(Collected data entries)
_ _ _ _ _ _ _

/-! ### The energy ledger and thermal control -/

/-- R192, R195, R197: a sample at a whole µs adds its metered channels to ENERGY and to what is owed to die 0; a total
that reaches die 0 leaves the queue, and the timer sends one while ticks do not run. R199: RESV_HI loads the
reservoir from both halves and discards the totals on their way; RESV_ADJ adds a signed number, held between 0 and
2^40 - 1. -/
def Obligations.EnergyAndReservoirAreCounted : Prop :=
  (∀ (d : Fin 4) (ch : List Nat) (e : Nat) (es : List Nat) (s : State), up s.chip d = true →
     let l := s.chip.led d
     let sum := sampleSum d 0 (ch.take 11)
     ((s.chip.now d).toNat % 1000 = 0 →
       Reaches (.energySample d ch) s fun k =>
         (k.led d).energy = l.energy + BitVec.ofNat 64 sum ∧ (k.led d).unsent = l.unsent + sum ∧
           (k.led d).bal = l.bal) ∧
     (ticking s.chip d = false → (s.chip.now d).toNat % 65536 = 0 →
       Gives (.energyReportTimer d) s
         (s.chip.upd d fun x => { x with ledger := { x.ledger with
           totals := x.ledger.totals ++ [x.ledger.unsent], unsent := 0, sentAt := s.chip.now d } })) ∧
     (up s.chip 0 = true → l.totals = e :: es → resvEn s.chip = false →
       Gives (.energyTotal d) s (s.chip.upd d fun x => { x with ledger := { x.ledger with totals := es } })) ∧
     (up s.chip 0 = true → l.totals = e :: es → resvEn s.chip = true → 0 < s.chip.reservoir →
       Reaches (.energyTotal d) s fun k =>
         k.reservoir * 1000 + k.reservoirRem = s.chip.reservoir * 1000 + s.chip.reservoirRem - e)) ∧
  (∀ (t : Fin 256) (v : Word) (s : State), MayWrite s.chip 0 2 t →
     (Reaches (.resvHiWrite t v) s fun k =>
       k.reservoir = s.chip.fld 0 Rf.LEDGER_RESV_LO_RESV + 2 ^ 32 * getBits v 0 8 ∧ k.reservoirRem = 0 ∧
         ∀ d, (k.led d).totals = []) ∧
     (Reaches (.resvAdjWrite t v) s fun k =>
       k.reservoir = (min (2 ^ 40 - 1) (max 0 ((s.chip.reservoir : Int) + v.toInt))).toNat ∧
         k.reservoirRem = s.chip.reservoirRem ∧ ∀ d, (k.led d).totals = (s.chip.led d).totals))

/-- R207 to R209, R244: a request that no check refuses is taken from the balance and counted; one refused leaves
every balance and reservation as it was. R221 to R223, R225, R226: a cap on its way arrives; a cap window ends
with the next level and a new window; at THR the die halves its rate, and again after 1 ms; at 160 degrees it
stops the device. -/
def Obligations.ReservationsCapsAndThermalSteps : Prop :=
  (∀ (s : Chip) (d : Fin 4) (t : Fin 256) (x : Nat),
     (refusal s d t x = none →
       (reserve s d t x).2 = none ∧ balOf (reserve s d t x).1 d t = clampBal (balOf s d t - x) ∧
         ((reserve s d t x).1.led d).resvd = (s.led d).resvd + x) ∧
     (∀ r, refusal s d t x = some r →
       (reserve s d t x).2 = some r ∧ ((reserve s d t x).1.led d).bal = (s.led d).bal ∧
         ((reserve s d t x).1.led d).resvd = (s.led d).resvd ∧ ((reserve s d t x).1.led d).rt = (s.led d).rt)) ∧
  (∀ (d : Fin 4) (temps : List (BitVec 12)) (junction : Int) (c : Nat) (t0 : Time) (s : State), up s.chip d = true →
     let l := s.chip.led d
     let level := s.chip.fld d Rf.LEDGER_STAT_CAPLEVEL
     (l.capSent = some c →
       Gives (.dieCap d) s
         (s.chip.upd d fun x => { x with ledger := { x.ledger with capSent := none, capNew := some c } })) ∧
     ((s.chip.now d).toNat % 64000 = 0 →
       Reaches (.capWindowEnd d) s fun k =>
         (k.led d).win = 0 ∧
           k.fld d Rf.LEDGER_STAT_CAPLEVEL = nextLevel (dieCapMw s.chip d) l.win level % 2 ^ Rf.LEDGER_STAT_CAPLEVEL.w) ∧
     (temps.length = 8 →
       Reaches (.sensorUpdate d temps) s fun k =>
         (∀ i (h : i < temps.length), k.fld d (Rf.LEDGER_TEMP_TEMP.at i) = temps[i].toNat) ∧
           (thrQ s.chip d ≤ highestTemp k d → s.chip.fld d Rf.LEDGER_STAT_THERMDIV = 0 →
             k.fld d Rf.LEDGER_STAT_THERMDIV = 1)) ∧
     (s.chip.fld d Rf.LEDGER_STAT_THERMDIV = 1 → l.hot = some t0 → 1000000 ≤ (s.chip.now d - t0).toNat →
       Reaches (.thermalStep d) s fun k => k.fld d Rf.LEDGER_STAT_THERMDIV = 2) ∧
     (160 ≤ junction →
       Reaches (.thermalTrip d junction) s fun k =>
         k.stop.thermal = true ∧ alive k = false ∧ k.aol.length ≤ max s.chip.aol.length 32) ∧
     (junction < 156 → Gives (.thermalTrip d junction) s s.chip))

/-! ### Basting -/

/-- R267: the combined outcome stitches a tenant exactly when its reason mask is empty, and a reason that any die has
reported against it is in the mask. R271, R272: what a resolution makes of a word of the tenant: stitched, it is
committed and keeps its data; unpicked, it has its committed value again, and an INGEST word is VOID. Words of
other tenants stay as they are. -/
def Obligations.StitchKeepsAndUnpickRestores : Prop :=
  (∀ (s : Chip) (v : Verdict), v ∈ combine s →
     (v.stitch = true ↔ v.reasons = 0) ∧
     (∀ d rep, s.resolve.got.get d = some rep → ∀ r ∈ rep.tens, r.ten = v.ten → r.reasons ≠ 0 → v.stitch = false)) ∧
  (∀ (t : Fin 256) (w : MWord) (sh : Shadow), w.ten = t →
     (w.tag = .basted → (stitchWord t w).tag = .committed ∧ (stitchWord t w).data = w.data) ∧
     (w.tag = .ingest → (stitchWord t w).tag = .committed ∧ (stitchWord t w).data = w.data ∧
       (unpickWord t w).tag = .void) ∧
     (w.tag = .basted → w.shadow = some sh →
       (unpickWord t w).data = sh.data ∧ (unpickWord t w).written = sh.written ∧
         (unpickWord t w).tag = if sh.void then .void else .committed) ∧
     (∀ u, w.ten ≠ u → stitchWord u w = w ∧ unpickWord u w = w))

/-- R268, R269: at S + 32 a die reports once; die 0 gathers the reports; with all of them it sends one outcome, which
each die takes. R269, R271, R272: the outcome is applied once, from S + 96 on; write-back frees one shadow entry
at a time; a drained entry of DRAM leaves the buffer; a quiet cluster is idle. -/
def Obligations.BasteOutcomeIsReachedAndAppliedOnce : Prop :=
  (∀ (d : Fin 4) (r : Report) (v : List Verdict) (s : State), up s.chip d = true → up s.chip 0 = true →
     let b := (s.chip.d d).baste
     (b.reported = false → sinceStitch s.chip d 32 = true → d ≠ 0 →
       Gives (.basteReport d) s
         (s.chip.upd d fun x => { x with baste := { x.baste with reported := true, report := some (reportOf s.chip d) } })) ∧
     (b.reported = false → sinceStitch s.chip d 32 = true → d = 0 →
       Reaches (.basteReport d) s fun k =>
         k.resolve.got.get 0 = some (reportOf s.chip 0) ∧ (k.d 0).baste.reported = true) ∧
     (sinceStitch s.chip d 32 = false → Gives (.basteReport d) s s.chip) ∧
     (b.report = some r → s.chip.resolve.late.get d = false →
       Reaches (.basteReportMsg d) s fun k => k.resolve.got.get d = some r ∧ (k.d d).baste.report = none) ∧
     (s.chip.resolve.outcome = none → (s.chip.d 0).baste.outcome = none → sinceStitch s.chip 0 64 = true →
       (∀ e, heardOf s.chip e = true) →
       Reaches .basteOutcomeSend s fun k =>
         k.resolve.outcome = some (combine s.chip) ∧ (k.d 0).baste.outcome = some (combine s.chip) ∧
           ∀ e, e ≠ 0 → (k.d e).baste.sent = some (combine s.chip)) ∧
     (s.chip.resolve.outcome = none → (s.chip.d 0).baste.outcome = none → sinceStitch s.chip 0 192 = true →
       heardOf s.chip d = false →
       Reaches .basteReportTimeout s fun k => k.resolve.late.get d = true ∧ Sent k 0 K.BSTLATE 0) ∧
     (b.sent = some v →
       Gives (.basteOutcome d) s
         (s.chip.upd d fun x => { x with baste := { x.baste with sent := none, outcome := some v } }))) ∧
  (∀ (d : Fin 4) (c : Fin 192) (vs : List Verdict) (e : Mem × Nat × Fin 256) (es : List (Mem × Nat × Fin 256))
     (b : BufEntry) (bs : List BufEntry) (s : State), up s.chip d = true →
     let x := (s.chip.d d).baste
     (x.outcome = some vs → x.applied = false → sinceStitch s.chip d 96 = true →
       Reaches (.basteApply d) s fun k => (k.d d).baste.applied = true) ∧
     (x.applied = true → Gives (.basteApply d) s s.chip) ∧
     (x.back = e :: es →
       Gives (.shadowWriteback d false) s (s.chip.upd d fun y => { y with baste := { y.baste with back := es } })) ∧
     (x.drain = b :: bs → (∃ a data, b.w = .dram a data ∧ addrDie (BitVec.ofNat 40 a) = d) →
       Reaches (.basteDrainEntry d) s fun k => (k.d d).baste.drain = bs) ∧
     ((s.chip.cluster d c.val).st = .stopping → (s.chip.cluster d c.val).xq = [] → (s.chip.d d).ran = [] →
       Reaches (.clusterQuiet d c) s fun k => (k.cluster d c.val).st = .idle))

/-! ### Clocks, regions, fabric ports and lane memories -/

/-- R304 to R306, R327, R329, R330, R339: a PLL that is enabled takes its settings when its limits hold, and locks; one
that unlocks says so; a lost source of a jitter-cleaning PLL is left for the other, or held over; a network without its
source goes to its backup under AUTO and stops otherwise, and a switch ends on the wanted source. -/
def Obligations.PllsAndNetworksFollowTheirSources : Prop :=
  ∀ (t : Fin 256) (d : Fin 4) (k : Fin 6) (j : Fin 2) (i : Fin 8) (g : Fin 16) (v : Word) (khz : BitVec 20) (quiet : Nat)
    (s : State), MayWrite s.chip d 4 t →
    let c := s.chip
    let en := c.setReg d (pllEnF k.val).key (v &&& 0x8000003F)
    let p := c.pll d (4 + j.val)
    let onB := c.flag d (Rf.CLK_JC_STAT_ACTIVE_B.at j.val)
    let active := if onB then p.srcB else p.src
    let other := if onB then p.src else p.srcB
    let src := getBits v 0 6
    let back := getBits v 8 6
    let gOk := gselCode src = true ∧ gselCode back = true ∧ (nominalOf c d src).atMost 650000 = true ∧
      (nominalOf c d back).atMost 650000 = true
    (k.val < 4 → getBits v 31 1 = 1 → c.flag d (pllEnF k.val) = false →
      Gives (.pllEnable t d k v) s
        (if pllOk en d k.val (pllTake en d k.val) then
          (en.setFld d (pllBadF k.val) 0).setPll d k.val (pllTake en d k.val)
         else en.setFld d (pllBadF k.val) 1)) ∧
    Gives (.pllFracWrite t d k v) s (c.setFld d (pllFracF k.val) (getBits v 0 24)) ∧
    ((c.pll d k.val).on = true → c.flag d (pllLockF k.val) = false →
      Reaches (.pllLock d k) s fun x => x.flag d (pllLockF k.val) = true ∧ (x.d d).plls = (c.d d).plls) ∧
    (c.flag d (pllLockF k.val) = true →
      Reaches (.pllUnlock d k) s fun x =>
        x.flag d (pllLockF k.val) = false ∧ x.flag d (pllUnlF k.val) = true ∧ Sent x d K.PLLUNLK 0) ∧
    (p.on = true → srcRuns c d active = false → c.flag d (Rf.CLK_JC_SRC_AUTO.at j.val) = true →
      srcRuns c d other = true →
      Gives (.jcSourceLoss d j) s
        ((c.setFld d (Rf.CLK_JC_STAT_ACTIVE_B.at j.val) (b2n !onB)).setFld d (Rf.CLK_JC_STAT_HOLDOVER.at j.val) 0)) ∧
    (p.on = true → srcRuns c d active = false →
      (c.flag d (Rf.CLK_JC_SRC_AUTO.at j.val) = false ∨ srcRuns c d other = false) →
      Gives (.jcSourceLoss d j) s (c.setFld d (Rf.CLK_JC_STAT_HOLDOVER.at j.val) 1)) ∧
    (Reaches (.ckinMeasure d i khz) s fun x =>
      x.fld d (Rf.CLK_CKIN_FREQ_FREQ.at i.val) = khz.toNat ∧
        (khz ≠ 0 → bit (x.fld d Rf.CLK_CKIN_STAT_PRESENT) i.val = true)) ∧
    (512 ≤ quiet → bit (c.fld d Rf.CLK_CKIN_STAT_PRESENT) i.val = true →
      Reaches (.ckinLost d i quiet) s fun x =>
        bit (x.fld d Rf.CLK_CKIN_STAT_PRESENT) i.val = false ∧ bit (x.fld d Rf.CLK_CKIN_STAT_LOST) i.val = true) ∧
    (quiet < 512 → Gives (.ckinLost d i quiet) s c) ∧
    (c.flag d (Rf.CLK_GSEL_AUTO.at g.val) = true → c.flag d (Rf.CLK_GSEL_ON_BACKUP.at g.val) = false →
      srcRuns c d (c.fld d (Rf.CLK_GSEL_BACKUP.at g.val)) = true →
      (netLost c d g.val).flag d (Rf.CLK_GSEL_ON_BACKUP.at g.val) = true ∧ Sent (netLost c d g.val) d K.CKSWITCH 0) ∧
    (c.flag d (Rf.CLK_GSEL_AUTO.at g.val) = false →
      (netLost c d g.val).flag d (Rf.CLK_GSEL_STOPPED.at g.val) = true ∧ Sent (netLost c d g.val) d K.CKSTOP 0) ∧
    (gOk →
      Gives (.gselWrite t d g v) s
        ((c.setReg d (Rf.CLK_GSEL_SRC.at g.val).key (v &&& 0x0000FF3F)).setNet d g.val
          { c.net d g.val with sw := true, force := getBits v 16 1 == 1 })) ∧
    (¬ gOk → Reaches (.gselWrite t d g v) s fun x => Sent x d K.NOGRANT t ∧ x.net d g.val = c.net d g.val) ∧
    ((c.net d g.val).sw = true → (c.net d g.val).force = true →
      Gives (.clockSwitchComplete d g) s
        ((c.setNet d g.val { src := netWant c d g.val }).setFld d (Rf.CLK_GSEL_STOPPED.at g.val)
          (b2n (netWant c d g.val != 63 && !srcRuns c d (netWant c d g.val)))))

_ _ _ _ _ _ _

**What the exercise asks**. Where a line of the records has the string "then", copy that line.

**Task solution**.
         (unpickWord t w).tag = if sh.void then .void else .committed) ∧
    let active := if onB then p.srcB else p.src
    let other := if onB then p.src else p.srcB
        (if pllOk en d k.val (pllTake en d k.val) then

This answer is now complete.